Why I Use Square Foot Gardening Techniques
Good morning, folks! Today, I am going to address a question that I have had many people ask me over the last seven years. They always want to know why I have so much land on my farm but still insist on square foot gardening. It’s a good question, as I live in an area that has been farming since the colonial days and tradition is something that is ingrained in the farmers here.
Large farmers. Big-Agriculture. Men with big machines that do the work for them.
But I am a homesteader. And as a homesteader, I don’t have a big tractor at my disposal for gardening. Yes, I have a lot of land, but most of that still belongs to Mother Nature. Over 75% of my farm is woodlands, and it will stay that way for as long as I can keep it that way. The other 25% is where I homestead.
I grew up in vegetable gardens–my parents’ and my grandparents’. I have had a garden every year since I moved out on my own. I started gardening just like my granddaddy and my dad: in long rows with two-foot wide paths in-between. And I found that I was frustrated all the time.
The whole setup was wrong for me. Super-long strips of beans, cucumbers, tomatoes, etc that I couldn’t pick in one of my available time allotments. And the paths were just wide enough to get a wheelbarrow down, even the smallest machine (a tiller) was damaging plants if I tried to use it for weeding. The idea is a good one if I’d had a large machine to pick the plants and weed the rows.
I did not.
What I did have was four small kids and a (now ex-) husband who didn’t see the value in gardening and producing our own food.
I would head out the door as soon as the sun started coming up, and I would start harvesting. But I only had until the first child woke up to pick, and my kids were very early risers.
I could never finish a row. Ever.
With some plants, that was fine. I could come back out later and figure out which plant I had stopped on in the tomatoes, squash, zucchinis, and so on. They were big enough to tell immediately.
Beans and peas were a different situation. So I’d leave some sort of marker, hoping to get back out there before it got so hot that I couldn’t work out in it. But sometimes, it would be another day before I got back out there, or two days. And the whole row would be ready to pick again.
And to make it worse, the paths were a lot of wasted space. Empty, uncovered space that weeds just LOVE to grow in. So usually, by the end of July, I had weeds almost as tall as me, even with diligent weeding and sometimes desperate weed-whacking. I couldn’t find the plants, much less harvest them. The weeds would choke them out, and food production for the year would tank.
It was frustrating to no end. All that food was going to waste in the garden because I couldn’t pick it all on my own, and I didn’t have the time I needed to battle the weeds and pick the produce, much less preserve all the produce.
So, I had to do some research and change tactics.
Square Foot Gardening
I ended up with square foot gardening. It was perfect for me and my family. And I added raised beds to it to further maximize our production.

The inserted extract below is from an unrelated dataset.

-- ==== Sys2Proof/Machine/Dispatch.lean ====
section
/-! DEFINITION. One arm per instruction and event: the call of its meaning. -/
namespace Sys2Proof.Machine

With the raised beds, I was able to create zones for different plants a bit more easily than I could with long rows. This allowed me to keep cooler weather crops towards the side of the garden that became shaded once spring was turning into summer here. Those areas started out sunny enough to get the seeds growing, and once the plants started producing, they were in the shade, which kept most of them from going to seed. I say “most” because North Carolina heat from June until mid-September is enough to make the Devil sigh–cooler weather plants tend to be heat stressed as soon as the sun comes up.

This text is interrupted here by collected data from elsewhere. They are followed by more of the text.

theorem redMin (f : RedForm) : Statement (.redMin f) := fun _ hw => by
  obtain ⟨w, e⟩ : ∃ w, w = 0x4C000004 + f.bits := ⟨_, rfl⟩
  have h := Layout.reads (w := w) [(1, f.y.toNat), (1, f.x.toNat), (2, 1), (7, f.b.toNat), (7, f.a.toNat), (7, 0), (6, 38), (1, f.c.toNat)]
    ⟨f.y.toNat_lt, f.x.toNat_lt, by decide, f.b.isLt, f.a.isLt, by decide, by decide, f.c.toNat_lt, trivial⟩ (by rw [e]; simp only [RedForm.bits, Layout.value]; omega)
  exact decode_encode (by rw [e]; rfl)
    ((decodeBase_of (h 25 6 _ rfl) (r := ⟨[(2, 2, 1), (25, 6, 38)], true, false, false, fun b w => if noRet b w then .redMin (.ofWord b w) else .atomMin (.ofWord b w)⟩)
      (find_next (row_no (.head _) 0 2 _ (by decide) (h 2 2 _ rfl) (by decide))
      (find_here (row_yes2 (h 2 2 _ rfl) (h 25 6 _ rfl)))) (fun _ => rfl) (fun h => no_some rfl h) (fun h => no_some rfl h)).trans
      (congrArg Except.ok ((if_pos (noRet_true (b := ⟨f.pfx, none, none⟩) (show atomicFits f.pfx true [0, 1] = true from hw) (h 18 7 _ rfl))).trans (congrArg Instr.redMin (RedForm_of rfl (h 31 1 _ rfl) (h 11 7 _ rfl) (h 4 7 _ rfl) (h 1 1 _ rfl) (h 0 1 _ rfl))))))
    (plain_of_major (h 25 6 _ rfl) (by decide)) (fun p hp => ⟨defined_of_atomic hw p hp, fun h3 => by rw [show w / 2 ^ 25 % 64 = 38 from h 25 6 _ rfl] at h3; exact absurd h3 (by decide)⟩) (fun h => no_some rfl h)

theorem redMax (f : RedForm) : Statement (.redMax f) := fun _ hw => by
  obtain ⟨w, e⟩ : ∃ w, w = 0x4C000008 + f.bits := ⟨_, rfl⟩
  have h := Layout.reads (w := w) [(1, f.y.toNat), (1, f.x.toNat), (2, 2), (7, f.b.toNat), (7, f.a.toNat), (7, 0), (6, 38), (1, f.c.toNat)]
    ⟨f.y.toNat_lt, f.x.toNat_lt, by decide, f.b.isLt, f.a.isLt, by decide, by decide, f.c.toNat_lt, trivial⟩ (by rw [e]; simp only [RedForm.bits, Layout.value]; omega)
  exact decode_encode (by rw [e]; rfl)
    ((decodeBase_of (h 25 6 _ rfl) (r := ⟨[(2, 2, 2), (25, 6, 38)], true, false, false, fun b w => if noRet b w then .redMax (.ofWord b w) else .atomMax (.ofWord b w)⟩)
      (find_next (row_no (.head _) 0 2 _ (by decide) (h 2 2 _ rfl) (by decide))
      (find_next (row_no (.head _) 0 2 _ (by decide) (h 2 2 _ rfl) (by decide))
      (find_here (row_yes2 (h 2 2 _ rfl) (h 25 6 _ rfl))))) (fun _ => rfl) (fun h => no_some rfl h) (fun h => no_some rfl h)).trans
      (congrArg Except.ok ((if_pos (noRet_true (b := ⟨f.pfx, none, none⟩) (show atomicFits f.pfx true [0, 1] = true from hw) (h 18 7 _ rfl))).trans (congrArg Instr.redMax (RedForm_of rfl (h 31 1 _ rfl) (h 11 7 _ rfl) (h 4 7 _ rfl) (h 1 1 _ rfl) (h 0 1 _ rfl))))))
    (plain_of_major (h 25 6 _ rfl) (by decide)) (fun p hp => ⟨defined_of_atomic hw p hp, fun h3 => by rw [show w / 2 ^ 25 % 64 = 38 from h 25 6 _ rfl] at h3; exact absurd h3 (by decide)⟩) (fun h => no_some rfl h)

theorem redAnd (f : RedForm) : Statement (.redAnd f) := fun _ hw => by
  obtain ⟨w, e⟩ : ∃ w, w = 0x4E000000 + f.bits := ⟨_, rfl⟩
  have h := Layout.reads (w := w) [(1, f.y.toNat), (1, f.x.toNat), (2, 0), (7, f.b.toNat), (7, f.a.toNat), (7, 0), (6, 39), (1, f.c.toNat)]
    ⟨f.y.toNat_lt, f.x.toNat_lt, by decide, f.b.isLt, f.a.isLt, by decide, by decide, f.c.toNat_lt, trivial⟩ (by rw [e]; simp only [RedForm.bits, Layout.value]; omega)
  exact decode_encode (by rw [e]; rfl)
    ((decodeBase_of (h 25 6 _ rfl) (r := ⟨[(2, 2, 0), (25, 6, 39)], true, false, false, fun b w => if noRet b w then .redAnd (.ofWord b w) else .atomAnd (.ofWord b w)⟩)
      (find_here (row_yes2 (h 2 2 _ rfl) (h 25 6 _ rfl))) (fun _ => rfl) (fun h => no_some rfl h) (fun h => no_some rfl h)).trans
      (congrArg Except.ok ((if_pos (noRet_true (b := ⟨f.pfx, none, none⟩) (show atomicFits f.pfx true [0] = true from hw) (h 18 7 _ rfl))).trans (congrArg Instr.redAnd (RedForm_of rfl (h 31 1 _ rfl) (h 11 7 _ rfl) (h 4 7 _ rfl) (h 1 1 _ rfl) (h 0 1 _ rfl))))))
    (plain_of_major (h 25 6 _ rfl) (by decide)) (fun p hp => ⟨defined_of_atomic hw p hp, fun h3 => by rw [show w / 2 ^ 25 % 64 = 39 from h 25 6 _ rfl] at h3; exact absurd h3 (by decide)⟩) (fun h => no_some rfl h)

Also, since I made the beds a standard 4 feet wide, I’m able to use most of the row coverings, trellising, and irrigation systems that are on the market. I was also able to heavily wood chip the paths between the beds to keep the weeds suppressed. I have minimal weeds most years (I do not consider many wild plants to be weeds as a lot of them are medicinal and edible. When I say “weeds,” I am referring to crab grasses, nut grasses, and the like.) And if I wood chip it heavily enough, I have a beautiful compost to “top dress” my beds with every year after I add a little processed manure from the animals.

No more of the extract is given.